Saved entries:

****************************************

-- ==== Sys2Proof/Machine/Calibration.lean ====
section
/-! DEFINITION. The Calibration State Machine, the calibration engine and the fine correction (43_calibration_fsm.md). -/

namespace Sys2Proof.Machine

/-- R169: REARM; reset is released before interrupts are enabled. -/
def rearm (s : State) : State := enableIsr true (resetCounters false s)

/-- R164: the slope of the line through two points, `to_f32(dy) /f to_f32(dx)`. -/
def lineSlope (x0 : I32) (y0 : U16) (x1 : I32) (y1 : U16) : F32 :=
  f32Div (toF32 ((y1.toNat : Int) - y0.toNat)) (toF32 (x1.toInt - x0.toInt))

/-- R164: the intercept of a line of slope `m` through `(x0, y0)`, clamped to the DAC's range. -/
def lineIntercept (dacMax : Nat) (m : F32) (x0 : I32) (y0 : U16) : U16 :=
  u16OfInt (clamp ((y0.toNat : Int) - roundF32 (f32Mul m (toF32 x0.toInt))) 0 dacMax)

/-- R164, R165: CAL_COMPUTE. With equal x-coordinates the intercept takes the configured default and the slope is kept. -/
def calCompute (s : State) : State :=
  if s.x1 = s.x0 then { s with yint := u16OfNat s.cfg.dacDegenerateDefault }
  else
    let m := lineSlope s.x0 s.y0 s.x1 s.y1
    { s with slope := m, yint := lineIntercept s.cfg.dacMax m s.x0 s.y0 }

/-- R168: the correction in DAC counts of error count `e` at scale `k`: rounded product, then truncating division. -/
def correction (m : F32) (e k : Int) : Int := (roundF32 (f32Mul (toF32 e) m)).tdiv k

/-- R168: FINE_CORRECT. Without a completed epoch there is no correction and no write (C3). -/
def fineCorrect (s : State) : State :=
  match selectedEpoch s with
  | none => s
  | some (e, k) => dacWrite (u16OfInt (clamp ((s.trim.toNat : Int) - correction s.slope e k) 0 s.cfg.dacMax)) s

/-- R161: the COARSE_MIN arm; it reads no record data. -/
def coarseMinArm (s : State) : State :=
  { resetCounters true (dacWrite (u16OfNat s.cfg.trimdacMin) s) with tstate := .coarseTuneMax }

/-- R162: the COARSE_MAX arm; calibration point 0, no flag examined. -/
def coarseMaxArm (s : State) : State :=
  let p := { s with x0 := s.e1, y0 := u16OfNat s.cfg.trimdacMin }
  { resetCounters true (dacWrite (u16OfNat s.cfg.trimdacMax) p) with tstate := .coarseTuneDone }

/-- R163: the COARSE_DONE arm; calibration point 1, the line, and the STATE mark. -/
def coarseDoneArm (s : State) : State :=
  let c := calCompute { s with x1 := s.e1, y1 := u16OfNat s.cfg.trimdacMax }
  { regWrite c.cfg.idxState c.cfg.stateValCoarseDone (dacWrite c.yint c) with tstate := .fineTune }

/-- R166: the FINE_TUNE arm; the state stays FineTune. -/
def fineTuneArm (s : State) : State := fineCorrect s

/-- R160: the arm `s.tstate` selects. -/
def fsmArm (s : State) : State :=
  match s.tstate with
  | .coarseTuneMin => coarseMinArm s
  | .coarseTuneMax => coarseMaxArm s
  | .coarseTuneDone => coarseDoneArm s
  | .fineTune => fineTuneArm s

/-- R160: FSM_STEP. Gated by R205; consumes the ready record before acting; REARM is the last action (R258). -/
def fsmStep (s : State) : State :=
  if gated s then s
  else if s.ready then rearm (fsmArm { s with ready := false })
  else s

/-- FSM_STEP, row COARSE_MIN (R160, R161). The word is FSM_STEP's, so `s.tstate` selects the arm (R92; log entry 6). -/
def execFsmCoarseMin (s : State) : Result := accept s (fsmStep s)

/-- FSM_STEP, row COARSE_MAX (R160, R162). The word is FSM_STEP's, so `s.tstate` selects the arm (R92; log entry 6). -/
def execFsmCoarseMax (s : State) : Result := accept s (fsmStep s)

/-- FSM_STEP, row COARSE_DONE (R160, R163). The word is FSM_STEP's, so `s.tstate` selects the arm (R92; log entry 6). -/
def execFsmCoarseDone (s : State) : Result := accept s (fsmStep s)

/-- FSM_STEP, row FINE_TUNE (R160, R166). The word is FSM_STEP's, so `s.tstate` selects the arm (R92; log entry 6). -/
def execFsmFineTune (s : State) : Result := accept s (fsmStep s)

/-- R164: CAL_COMPUTE invoked directly (R171); it is not gated (R205). -/
def execCalCompute (s : State) : Result := accept s (calCompute s)

/-- R168: FINE_CORRECT invoked directly; it is not gated (R205). -/
def execFineCorrect (s : State) : Result := accept s (fineCorrect s)

/-- R169: REARM invoked directly; it is not gated (R205). -/
def execRearm (s : State) : Result := accept s (rearm s)

end Sys2Proof.Machine
end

****************************************

■ ASSIGNED TASK: Each line above must be retyped exactly in the response.

■ WRITTEN ANSWER:
-- ==== Sys2Proof/Machine/Calibration.lean ====
section
/-! DEFINITION. The Calibration State Machine, the calibration engine and the fine correction (43_calibration_fsm.md). -/

namespace Sys2Proof.Machine

/-- R169: REARM; reset is released before interrupts are enabled. -/
def rearm (s : State) : State := enableIsr true (resetCounters false s)

/-- R164: the slope of the line through two points, `to_f32(dy) /f to_f32(dx)`. -/
def lineSlope (x0 : I32) (y0 : U16) (x1 : I32) (y1 : U16) : F32 :=
  f32Div (toF32 ((y1.toNat : Int) - y0.toNat)) (toF32 (x1.toInt - x0.toInt))

/-- R164: the intercept of a line of slope `m` through `(x0, y0)`, clamped to the DAC's range. -/
def lineIntercept (dacMax : Nat) (m : F32) (x0 : I32) (y0 : U16) : U16 :=
  u16OfInt (clamp ((y0.toNat : Int) - roundF32 (f32Mul m (toF32 x0.toInt))) 0 dacMax)

/-- R164, R165: CAL_COMPUTE. With equal x-coordinates the intercept takes the configured default and the slope is kept. -/
def calCompute (s : State) : State :=
  if s.x1 = s.x0 then { s with yint := u16OfNat s.cfg.dacDegenerateDefault }
  else
    let m := lineSlope s.x0 s.y0 s.x1 s.y1
    { s with slope := m, yint := lineIntercept s.cfg.dacMax m s.x0 s.y0 }

/-- R168: the correction in DAC counts of error count `e` at scale `k`: rounded product, then truncating division. -/
def correction (m : F32) (e k : Int) : Int := (roundF32 (f32Mul (toF32 e) m)).tdiv k

/-- R168: FINE_CORRECT. Without a completed epoch there is no correction and no write (C3). -/
def fineCorrect (s : State) : State :=
  match selectedEpoch s with
  | none => s
  | some (e, k) => dacWrite (u16OfInt (clamp ((s.trim.toNat : Int) - correction s.slope e k) 0 s.cfg.dacMax)) s

/-- R161: the COARSE_MIN arm; it reads no record data. -/
def coarseMinArm (s : State) : State :=
  { resetCounters true (dacWrite (u16OfNat s.cfg.trimdacMin) s) with tstate := .coarseTuneMax }

/-- R162: the COARSE_MAX arm; calibration point 0, no flag examined. -/
def coarseMaxArm (s : State) : State :=
  let p := { s with x0 := s.e1, y0 := u16OfNat s.cfg.trimdacMin }
  { resetCounters true (dacWrite (u16OfNat s.cfg.trimdacMax) p) with tstate := .coarseTuneDone }

/-- R163: the COARSE_DONE arm; calibration point 1, the line, and the STATE mark. -/
def coarseDoneArm (s : State) : State :=
  let c := calCompute { s with x1 := s.e1, y1 := u16OfNat s.cfg.trimdacMax }
  { regWrite c.cfg.idxState c.cfg.stateValCoarseDone (dacWrite c.yint c) with tstate := .fineTune }

/-- R166: the FINE_TUNE arm; the state stays FineTune. -/
def fineTuneArm (s : State) : State := fineCorrect s

/-- R160: the arm `s.tstate` selects. -/
def fsmArm (s : State) : State :=
  match s.tstate with
  | .coarseTuneMin => coarseMinArm s
  | .coarseTuneMax => coarseMaxArm s
  | .coarseTuneDone => coarseDoneArm s
  | .fineTune => fineTuneArm s

/-- R160: FSM_STEP. Gated by R205; consumes the ready record before acting; REARM is the last action (R258). -/
def fsmStep (s : State) : State :=
  if gated s then s
  else if s.ready then rearm (fsmArm { s with ready := false })
  else s

/-- FSM_STEP, row COARSE_MIN (R160, R161). The word is FSM_STEP's, so `s.tstate` selects the arm (R92; log entry 6). -/
def execFsmCoarseMin (s : State) : Result := accept s (fsmStep s)

/-- FSM_STEP, row COARSE_MAX (R160, R162). The word is FSM_STEP's, so `s.tstate` selects the arm (R92; log entry 6). -/
def execFsmCoarseMax (s : State) : Result := accept s (fsmStep s)

/-- FSM_STEP, row COARSE_DONE (R160, R163). The word is FSM_STEP's, so `s.tstate` selects the arm (R92; log entry 6). -/
def execFsmCoarseDone (s : State) : Result := accept s (fsmStep s)

/-- FSM_STEP, row FINE_TUNE (R160, R166). The word is FSM_STEP's, so `s.tstate` selects the arm (R92; log entry 6). -/
def execFsmFineTune (s : State) : Result := accept s (fsmStep s)

/-- R164: CAL_COMPUTE invoked directly (R171); it is not gated (R205). -/
def execCalCompute (s : State) : Result := accept s (calCompute s)

/-- R168: FINE_CORRECT invoked directly; it is not gated (R205). -/
def execFineCorrect (s : State) : Result := accept s (fineCorrect s)

/-- R169: REARM invoked directly; it is not gated (R205). -/
def execRearm (s : State) : Result := accept s (rearm s)

end Sys2Proof.Machine
end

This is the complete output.